Санта-Лючия (сборник) - Голсуорси Джон. Страница 15
Дорога шла в гору, и Тревильен осторожно, чтобы не вызвать кашель, вдыхал напоенный мимозой воздух. Он уже собирался идти дальше, когда на другой стороне дороги заиграла шарманка. Крутивший ее ручку хромой мужчина был, как большинство здешних шарманщиков, итальянец, усатый, с бегающими глазами. Тащил тележку, как обычно, серый ослик; певица – уже вошедшая в поговорку смуглая дева в оранжевой косынке; песня, которую она пела, – неумирающая «Санта-Лючия». Ее резкий голос выделял полнозвучные металлические «а», которые, казалось, ударяли по воздуху, как молоточки по струнам цимбал.

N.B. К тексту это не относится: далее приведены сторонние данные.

-- ==== Sys2Proof/Machine/Session.lean ====
section
/-! DEFINITION. What the environment does before and during a session: the header skipper's contract (40_ingress.md
R128 to R132), the start of a session (70_reset_and_hazards.md R270 to R273), tokens offered to the byte port, and the
tokens of an assembled program (30_encoding.md R107). -/

namespace Sys2Proof.Machine

/-- Consumed bytes and the bytes left, with one more byte in front of the consumed ones. -/
def consumeByte (b : Byte) (parts : List Byte × List Byte) : List Byte × List Byte := (b :: parts.1, parts.2)

/-- The header skipper's consumption (R128): while a line begins with `%` (0x25) the whole line up to and including
`\n` (0x0A), a last line without `\n` to the end of the input (D25; for a source that fails there, log
entry 16). The flag says whether the next byte is inside a header line. The consumed bytes and the bytes from the first
binary byte on (R130). -/
def skipHeader : Bool → List Byte → List Byte × List Byte
  | _, [] => ([], [])
  | true, b :: rest => consumeByte b (skipHeader (b != 0x0A) rest)
  | false, b :: rest => if b = 0x25 then consumeByte b (skipHeader true rest) else ([], b :: rest)

/-- The verdict half of `ParseHeader` (R129): only a consumed line can declare another format. -/
def headerReport (header : List Byte) : HeaderVerdict :=
  if header.isEmpty then .ok else if Config.headerUnsupported header then .unsupported else .ok

/-- The geometry half of `ParseHeader` (R129): only a consumed line can give one. -/
def headerSize (header : List Byte) : Option (BitVec 16 × BitVec 16) :=
  if header.isEmpty then none else Config.headerGeometry header

/-- One sensor dimension of the session (R130): the header's, the caller's, or the default; which of the first two wins
is not stated (log entry 14). -/
def sensorSize (fromHeader fromCaller : Option (BitVec 16)) (fallback : BitVec 16) : BitVec 16 :=
  match fromHeader, fromCaller with
  | some h, some c => if Config.headerBeatsCaller then h else c
  | some h, none => h
  | none, some c => c
  | none, none => fallback

/-- A byte source: its bytes, and how it ends (R121). -/
structure Source where
  bytes : List Byte
  /-- `none` for `Eof`, `some e` for `IoFail(e)` -/
  failure : Option IoErr
  deriving DecidableEq, Repr

/-- The terminator of a source (R121). -/
def sourceTerminator (failure : Option IoErr) : ByteToken :=
  match failure with
  | none => .eof
  | some e => .ioFail e

/-- The byte-port tokens of the bytes from the first binary byte on, ended by exactly one terminator (R121, R130). -/
def portTokens (binary : List Byte) (failure : Option IoErr) : List ByteToken :=
  binary.map ByteToken.byte ++ [sourceTerminator failure]

/-- The order of a session up to its first step (R132, R273): reset; the header skipper runs once and fixes the report,
the sensor sizes and the first binary byte.

DESIGN CHOICE (log entry 16): for a source that FAILS inside an unterminated `%` line, which no rule speaks of (D25 speaks
of the end of input only), the partial line is consumed as at the end of input, the report and the sizes may come from
it, and `IoFail` is then offered at the byte port, so that a rejected format precedes the failure. Unsafe. -/
def startSession (source : Source) (width height : Option (BitVec 16)) (s : State) : State :=
  { hostReset s with
    sensorWidth :=
      sensorSize ((headerSize (skipHeader false source.bytes).1).map Prod.fst) width Config.sensorWidthDefault
    sensorHeight :=
      sensorSize ((headerSize (skipHeader false source.bytes).1).map Prod.snd) height Config.sensorHeightDefault
    headerVerdict := headerReport (skipHeader false source.bytes).1
    input := portTokens (skipHeader false source.bytes).2 source.failure }

/-- The byte source offers one more token, behind those already offered (R121). -/
def offer (token : ByteToken) (s : State) : State := setInput (s.input ++ [token]) s

/-- The byte-port tokens of one statement (R106, R107): a word low byte first, a raw byte, or a terminator. -/
def stmtTokens (st : Stmt) : Option (List ByteToken) :=
  match st with
  | .byte n => if st.wellFormed then some [.byte (BitVec.ofNat 8 n)] else none
  | .endOfStream => some [.eof]
  | .ioFail e => some [.ioFail e]
  | _ => (assembleWord st).map fun w => (bytesOfWord w).map ByteToken.byte

/-- The byte-port tokens of a program; none where a statement does not assemble. -/
def programTokens : List Stmt → Option (List ByteToken)
  | [] => some []
  | st :: rest =>
    match stmtTokens st, programTokens rest with
    | some ts, some us => some (ts ++ us)
    | _, _ => none

end Sys2Proof.Machine
end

Тревильен был любитель музыки и в казино ходил, чтобы послушать концерт, хотя чаще оказывался в игорных залах – не затем, разумеется, чтобы рискнуть одной или двумя пятифранковыми монетами, ибо он не одобрял игру, а только потому, что царящая там пестрота и распущенность приятно щекотали его чувство благопристойности, и он ощущал себя мальчишкой, вырвавшимся на часок из школы. Тревильен умел различать несколько мелодий и знал, что шарманка играет не «Боже, храни короля», не «Правь, Британия», не «Типперэри» и не «Фуникули-Фуникула!». Эта мелодия имела какое-то до странности близкое ему звучание, как будто в какой-то иной жизни она была биением, бурным ритмом его собственного сердца. Странное чувство, удивительно странное чувство! Тревильен стоял, задумчиво щуря глаза. Разумеется, он узнал песенку, как только услышал слова «Санта-Лючия», но не мог припомнить, когда же, в каком далеком прошлом эти звуки пробудили в нем что-то глубокое, жаркое, почти дикое и в то же время сладкое и влекущее, как неведомый плод или аромат тропического цветка? «Сан-та-Лючи-и-я! Сан-та-Лючи-и-я!» Что это? Нет, не вспомнить! И все же воспоминание было так близко, почти осязаемо!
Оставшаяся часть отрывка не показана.